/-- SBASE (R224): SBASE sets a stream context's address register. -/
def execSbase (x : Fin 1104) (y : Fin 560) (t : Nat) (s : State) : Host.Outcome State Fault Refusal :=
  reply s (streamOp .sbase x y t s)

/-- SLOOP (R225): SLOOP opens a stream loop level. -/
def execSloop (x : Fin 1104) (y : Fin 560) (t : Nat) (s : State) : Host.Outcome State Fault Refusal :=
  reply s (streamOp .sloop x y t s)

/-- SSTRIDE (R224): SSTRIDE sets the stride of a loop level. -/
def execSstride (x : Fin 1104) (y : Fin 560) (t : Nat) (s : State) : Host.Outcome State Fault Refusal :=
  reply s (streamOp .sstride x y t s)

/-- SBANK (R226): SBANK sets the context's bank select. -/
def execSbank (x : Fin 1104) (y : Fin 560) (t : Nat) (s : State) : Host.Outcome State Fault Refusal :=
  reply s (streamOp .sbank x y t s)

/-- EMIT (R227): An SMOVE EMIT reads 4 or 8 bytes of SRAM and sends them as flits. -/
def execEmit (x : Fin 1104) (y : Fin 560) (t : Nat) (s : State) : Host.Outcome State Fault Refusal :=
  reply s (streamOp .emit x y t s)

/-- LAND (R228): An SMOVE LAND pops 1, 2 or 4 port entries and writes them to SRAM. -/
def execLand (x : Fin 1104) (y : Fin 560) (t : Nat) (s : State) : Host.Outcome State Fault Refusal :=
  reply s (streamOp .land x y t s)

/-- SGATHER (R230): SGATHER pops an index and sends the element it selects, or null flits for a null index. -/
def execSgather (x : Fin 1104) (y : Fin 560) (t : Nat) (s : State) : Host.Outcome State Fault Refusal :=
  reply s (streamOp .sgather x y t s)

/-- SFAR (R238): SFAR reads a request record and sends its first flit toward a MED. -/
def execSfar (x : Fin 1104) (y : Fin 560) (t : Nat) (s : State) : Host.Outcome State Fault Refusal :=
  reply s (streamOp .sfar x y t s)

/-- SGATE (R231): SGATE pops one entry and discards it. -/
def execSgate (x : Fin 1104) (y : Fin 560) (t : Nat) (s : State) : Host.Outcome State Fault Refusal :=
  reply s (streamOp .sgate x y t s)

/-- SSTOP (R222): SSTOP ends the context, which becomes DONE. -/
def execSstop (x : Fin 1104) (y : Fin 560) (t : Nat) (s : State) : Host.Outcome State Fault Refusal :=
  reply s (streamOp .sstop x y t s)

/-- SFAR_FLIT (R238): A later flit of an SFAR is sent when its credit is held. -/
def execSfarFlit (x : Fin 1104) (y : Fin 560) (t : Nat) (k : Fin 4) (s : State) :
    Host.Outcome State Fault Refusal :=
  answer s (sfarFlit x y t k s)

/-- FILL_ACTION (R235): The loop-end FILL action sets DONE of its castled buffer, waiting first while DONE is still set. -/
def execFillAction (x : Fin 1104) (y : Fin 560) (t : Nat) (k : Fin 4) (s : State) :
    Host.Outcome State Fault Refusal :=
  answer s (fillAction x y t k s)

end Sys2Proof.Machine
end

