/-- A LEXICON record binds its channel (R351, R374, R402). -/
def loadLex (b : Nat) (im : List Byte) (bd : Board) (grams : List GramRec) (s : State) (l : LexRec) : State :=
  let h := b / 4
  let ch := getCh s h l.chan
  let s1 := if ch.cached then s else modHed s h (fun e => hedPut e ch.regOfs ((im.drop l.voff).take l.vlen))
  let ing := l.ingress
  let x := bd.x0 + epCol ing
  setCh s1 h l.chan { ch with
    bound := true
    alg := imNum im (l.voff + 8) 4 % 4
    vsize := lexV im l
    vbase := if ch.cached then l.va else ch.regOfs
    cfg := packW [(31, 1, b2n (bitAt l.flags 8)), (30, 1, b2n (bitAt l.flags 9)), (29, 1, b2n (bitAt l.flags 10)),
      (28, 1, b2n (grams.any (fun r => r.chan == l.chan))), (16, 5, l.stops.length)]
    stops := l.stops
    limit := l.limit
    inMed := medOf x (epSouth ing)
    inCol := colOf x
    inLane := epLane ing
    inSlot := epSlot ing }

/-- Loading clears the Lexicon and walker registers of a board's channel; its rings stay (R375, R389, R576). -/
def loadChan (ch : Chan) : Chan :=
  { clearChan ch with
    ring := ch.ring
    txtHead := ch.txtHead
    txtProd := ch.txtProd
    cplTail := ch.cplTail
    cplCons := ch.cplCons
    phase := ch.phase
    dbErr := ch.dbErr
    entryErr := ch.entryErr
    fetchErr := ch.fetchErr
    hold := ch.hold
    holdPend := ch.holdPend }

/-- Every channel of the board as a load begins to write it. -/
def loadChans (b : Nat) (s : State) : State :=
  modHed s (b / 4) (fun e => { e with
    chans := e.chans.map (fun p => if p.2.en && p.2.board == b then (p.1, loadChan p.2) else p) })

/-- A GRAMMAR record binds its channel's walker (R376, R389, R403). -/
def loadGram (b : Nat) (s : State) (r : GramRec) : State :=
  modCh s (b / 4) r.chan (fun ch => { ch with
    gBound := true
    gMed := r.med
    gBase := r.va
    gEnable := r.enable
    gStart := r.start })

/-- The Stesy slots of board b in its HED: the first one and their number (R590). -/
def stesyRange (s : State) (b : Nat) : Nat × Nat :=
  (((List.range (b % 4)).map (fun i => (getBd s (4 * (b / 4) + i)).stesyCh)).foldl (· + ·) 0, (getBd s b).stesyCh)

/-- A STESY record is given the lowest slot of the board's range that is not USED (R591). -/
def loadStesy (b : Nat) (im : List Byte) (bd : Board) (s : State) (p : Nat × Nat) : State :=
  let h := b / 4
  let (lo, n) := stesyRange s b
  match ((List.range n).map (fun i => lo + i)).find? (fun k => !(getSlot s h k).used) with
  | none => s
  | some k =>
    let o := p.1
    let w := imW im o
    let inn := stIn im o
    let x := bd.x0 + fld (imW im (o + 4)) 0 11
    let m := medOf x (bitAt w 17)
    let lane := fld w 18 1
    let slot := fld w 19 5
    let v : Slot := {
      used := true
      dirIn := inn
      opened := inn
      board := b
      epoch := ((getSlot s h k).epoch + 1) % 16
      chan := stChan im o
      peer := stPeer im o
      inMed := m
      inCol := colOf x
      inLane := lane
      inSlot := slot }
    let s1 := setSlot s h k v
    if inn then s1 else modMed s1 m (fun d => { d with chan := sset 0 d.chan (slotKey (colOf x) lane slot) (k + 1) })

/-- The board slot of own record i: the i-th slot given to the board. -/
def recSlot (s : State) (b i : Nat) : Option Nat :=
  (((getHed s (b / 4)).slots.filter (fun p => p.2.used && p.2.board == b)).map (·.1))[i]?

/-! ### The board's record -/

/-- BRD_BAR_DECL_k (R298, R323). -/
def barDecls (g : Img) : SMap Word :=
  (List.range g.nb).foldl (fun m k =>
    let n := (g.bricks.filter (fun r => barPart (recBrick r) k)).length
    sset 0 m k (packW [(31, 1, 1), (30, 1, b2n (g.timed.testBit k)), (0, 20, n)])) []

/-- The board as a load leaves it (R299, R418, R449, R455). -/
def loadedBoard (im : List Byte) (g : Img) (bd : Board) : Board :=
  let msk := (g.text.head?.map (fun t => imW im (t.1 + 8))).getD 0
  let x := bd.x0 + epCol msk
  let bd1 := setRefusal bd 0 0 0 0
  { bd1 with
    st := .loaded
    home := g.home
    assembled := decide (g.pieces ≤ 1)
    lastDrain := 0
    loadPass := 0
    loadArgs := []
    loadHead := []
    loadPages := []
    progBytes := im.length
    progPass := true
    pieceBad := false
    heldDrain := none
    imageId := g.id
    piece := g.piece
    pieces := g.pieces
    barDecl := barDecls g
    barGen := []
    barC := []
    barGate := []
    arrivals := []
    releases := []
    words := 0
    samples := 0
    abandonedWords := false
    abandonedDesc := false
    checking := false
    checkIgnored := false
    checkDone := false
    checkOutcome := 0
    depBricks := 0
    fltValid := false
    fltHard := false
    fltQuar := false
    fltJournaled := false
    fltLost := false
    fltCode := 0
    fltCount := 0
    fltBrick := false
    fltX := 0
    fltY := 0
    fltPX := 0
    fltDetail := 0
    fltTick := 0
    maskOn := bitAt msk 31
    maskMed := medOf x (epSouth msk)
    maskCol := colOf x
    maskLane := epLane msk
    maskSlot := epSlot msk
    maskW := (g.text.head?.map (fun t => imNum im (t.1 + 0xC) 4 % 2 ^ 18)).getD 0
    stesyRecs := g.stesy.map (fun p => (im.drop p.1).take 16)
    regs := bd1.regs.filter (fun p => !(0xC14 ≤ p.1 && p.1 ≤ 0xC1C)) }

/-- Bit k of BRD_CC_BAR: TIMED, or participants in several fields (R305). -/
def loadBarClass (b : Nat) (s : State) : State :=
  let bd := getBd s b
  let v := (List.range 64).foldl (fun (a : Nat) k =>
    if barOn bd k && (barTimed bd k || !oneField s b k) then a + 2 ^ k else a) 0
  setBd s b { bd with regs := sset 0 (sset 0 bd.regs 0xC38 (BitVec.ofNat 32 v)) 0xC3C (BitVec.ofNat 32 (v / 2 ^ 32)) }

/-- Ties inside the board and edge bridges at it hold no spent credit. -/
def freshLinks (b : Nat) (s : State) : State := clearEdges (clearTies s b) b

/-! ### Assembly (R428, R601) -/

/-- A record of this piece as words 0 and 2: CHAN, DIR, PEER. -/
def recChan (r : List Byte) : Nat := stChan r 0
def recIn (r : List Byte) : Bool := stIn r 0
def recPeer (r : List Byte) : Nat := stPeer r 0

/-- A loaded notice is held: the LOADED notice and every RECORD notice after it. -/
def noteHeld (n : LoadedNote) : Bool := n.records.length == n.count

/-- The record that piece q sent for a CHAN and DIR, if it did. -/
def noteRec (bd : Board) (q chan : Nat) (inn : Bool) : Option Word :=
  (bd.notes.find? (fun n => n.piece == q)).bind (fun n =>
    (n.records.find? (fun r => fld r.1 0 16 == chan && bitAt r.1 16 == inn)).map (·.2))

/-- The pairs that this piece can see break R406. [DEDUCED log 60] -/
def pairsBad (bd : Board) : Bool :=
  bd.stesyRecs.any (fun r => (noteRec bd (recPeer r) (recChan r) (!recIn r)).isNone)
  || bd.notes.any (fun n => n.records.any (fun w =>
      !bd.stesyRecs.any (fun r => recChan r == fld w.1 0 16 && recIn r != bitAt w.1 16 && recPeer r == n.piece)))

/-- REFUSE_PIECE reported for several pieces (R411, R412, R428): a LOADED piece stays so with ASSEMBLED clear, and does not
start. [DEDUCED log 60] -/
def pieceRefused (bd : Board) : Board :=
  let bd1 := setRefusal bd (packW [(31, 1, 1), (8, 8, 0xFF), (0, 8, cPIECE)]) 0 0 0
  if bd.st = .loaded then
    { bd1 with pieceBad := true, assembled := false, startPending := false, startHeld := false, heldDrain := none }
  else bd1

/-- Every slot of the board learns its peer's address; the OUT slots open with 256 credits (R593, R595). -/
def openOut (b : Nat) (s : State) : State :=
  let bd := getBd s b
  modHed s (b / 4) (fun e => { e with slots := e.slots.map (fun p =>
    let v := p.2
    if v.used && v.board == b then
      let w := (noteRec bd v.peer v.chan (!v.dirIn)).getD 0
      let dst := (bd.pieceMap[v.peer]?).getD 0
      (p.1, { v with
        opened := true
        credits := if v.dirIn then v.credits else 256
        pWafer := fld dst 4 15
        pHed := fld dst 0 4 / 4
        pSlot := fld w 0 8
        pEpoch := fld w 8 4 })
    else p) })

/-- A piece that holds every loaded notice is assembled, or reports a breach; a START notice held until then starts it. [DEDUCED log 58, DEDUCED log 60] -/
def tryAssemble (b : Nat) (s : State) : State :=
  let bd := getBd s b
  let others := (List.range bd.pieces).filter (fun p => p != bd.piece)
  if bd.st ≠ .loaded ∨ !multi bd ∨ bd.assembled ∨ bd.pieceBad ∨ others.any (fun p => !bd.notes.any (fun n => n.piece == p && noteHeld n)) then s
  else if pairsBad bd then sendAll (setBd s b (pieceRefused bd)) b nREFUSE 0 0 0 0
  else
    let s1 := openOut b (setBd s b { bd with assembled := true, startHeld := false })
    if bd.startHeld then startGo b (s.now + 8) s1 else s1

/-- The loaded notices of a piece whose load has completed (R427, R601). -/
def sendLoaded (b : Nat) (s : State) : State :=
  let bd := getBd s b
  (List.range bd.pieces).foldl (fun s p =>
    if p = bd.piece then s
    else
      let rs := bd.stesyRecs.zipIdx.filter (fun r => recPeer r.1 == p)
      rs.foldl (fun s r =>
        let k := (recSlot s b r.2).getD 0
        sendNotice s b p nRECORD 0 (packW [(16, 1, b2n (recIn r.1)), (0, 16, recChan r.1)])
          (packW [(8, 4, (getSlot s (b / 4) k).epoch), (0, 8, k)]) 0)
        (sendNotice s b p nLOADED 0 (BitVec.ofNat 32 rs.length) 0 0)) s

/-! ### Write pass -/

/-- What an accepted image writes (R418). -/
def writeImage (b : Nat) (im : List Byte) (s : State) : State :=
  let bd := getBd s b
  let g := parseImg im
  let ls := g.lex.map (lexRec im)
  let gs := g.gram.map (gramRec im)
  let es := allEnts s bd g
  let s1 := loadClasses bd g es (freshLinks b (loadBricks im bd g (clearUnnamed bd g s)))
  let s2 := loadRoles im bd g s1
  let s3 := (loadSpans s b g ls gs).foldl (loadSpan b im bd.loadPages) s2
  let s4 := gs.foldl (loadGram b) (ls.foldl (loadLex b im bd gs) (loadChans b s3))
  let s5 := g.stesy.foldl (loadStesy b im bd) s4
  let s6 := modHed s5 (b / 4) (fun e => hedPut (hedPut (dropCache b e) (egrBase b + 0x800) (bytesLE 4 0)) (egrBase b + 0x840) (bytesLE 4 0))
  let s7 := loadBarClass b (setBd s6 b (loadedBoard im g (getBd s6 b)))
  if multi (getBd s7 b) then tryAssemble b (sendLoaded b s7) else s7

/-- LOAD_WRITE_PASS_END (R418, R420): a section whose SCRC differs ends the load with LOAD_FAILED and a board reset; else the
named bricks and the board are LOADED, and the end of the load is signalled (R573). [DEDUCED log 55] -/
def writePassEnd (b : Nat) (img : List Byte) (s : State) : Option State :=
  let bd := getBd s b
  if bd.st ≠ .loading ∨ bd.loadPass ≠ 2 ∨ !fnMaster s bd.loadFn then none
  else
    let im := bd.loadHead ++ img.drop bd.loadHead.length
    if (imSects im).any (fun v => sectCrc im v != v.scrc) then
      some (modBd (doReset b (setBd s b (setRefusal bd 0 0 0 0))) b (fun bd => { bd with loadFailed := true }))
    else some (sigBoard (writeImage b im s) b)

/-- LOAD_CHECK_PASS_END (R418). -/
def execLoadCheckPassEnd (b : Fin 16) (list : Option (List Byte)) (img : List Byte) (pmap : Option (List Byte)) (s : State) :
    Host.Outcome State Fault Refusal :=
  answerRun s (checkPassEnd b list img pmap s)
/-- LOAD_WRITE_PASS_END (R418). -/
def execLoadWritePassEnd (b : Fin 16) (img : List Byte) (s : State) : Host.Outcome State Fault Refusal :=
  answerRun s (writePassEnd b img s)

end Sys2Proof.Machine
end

■ ■ ■

WHAT THE TASK ASKS -> The range runs from the line with "loadHead := []" up to and including the line with "def noteRec (bd" in the listing above; please write out exactly those lines and nothing more.

RESULT ->
    loadHead := []
    loadPages := []
    progBytes := im.length
    progPass := true
    pieceBad := false
    heldDrain := none
    imageId := g.id
    piece := g.piece
    pieces := g.pieces
    barDecl := barDecls g
    barGen := []
    barC := []
    barGate := []
    arrivals := []
    releases := []
    words := 0
    samples := 0
    abandonedWords := false
    abandonedDesc := false
    checking := false
    checkIgnored := false
    checkDone := false
    checkOutcome := 0
    depBricks := 0
    fltValid := false
    fltHard := false
    fltQuar := false
    fltJournaled := false
    fltLost := false
    fltCode := 0
    fltCount := 0
    fltBrick := false
    fltX := 0
    fltY := 0
    fltPX := 0
    fltDetail := 0
    fltTick := 0
    maskOn := bitAt msk 31
    maskMed := medOf x (epSouth msk)
    maskCol := colOf x
    maskLane := epLane msk
    maskSlot := epSlot msk
    maskW := (g.text.head?.map (fun t => imNum im (t.1 + 0xC) 4 % 2 ^ 18)).getD 0
    stesyRecs := g.stesy.map (fun p => (im.drop p.1).take 16)
    regs := bd1.regs.filter (fun p => !(0xC14 ≤ p.1 && p.1 ≤ 0xC1C)) }

/-- Bit k of BRD_CC_BAR: TIMED, or participants in several fields (R305). -/
def loadBarClass (b : Nat) (s : State) : State :=
  let bd := getBd s b
  let v := (List.range 64).foldl (fun (a : Nat) k =>
    if barOn bd k && (barTimed bd k || !oneField s b k) then a + 2 ^ k else a) 0
  setBd s b { bd with regs := sset 0 (sset 0 bd.regs 0xC38 (BitVec.ofNat 32 v)) 0xC3C (BitVec.ofNat 32 (v / 2 ^ 32)) }

/-- Ties inside the board and edge bridges at it hold no spent credit. -/
def freshLinks (b : Nat) (s : State) : State := clearEdges (clearTies s b) b

/-! ### Assembly (R428, R601) -/

/-- A record of this piece as words 0 and 2: CHAN, DIR, PEER. -/
def recChan (r : List Byte) : Nat := stChan r 0
def recIn (r : List Byte) : Bool := stIn r 0
def recPeer (r : List Byte) : Nat := stPeer r 0

/-- A loaded notice is held: the LOADED notice and every RECORD notice after it. -/
def noteHeld (n : LoadedNote) : Bool := n.records.length == n.count

/-- The record that piece q sent for a CHAN and DIR, if it did. -/
def noteRec (bd : Board) (q chan : Nat) (inn : Bool) : Option Word :=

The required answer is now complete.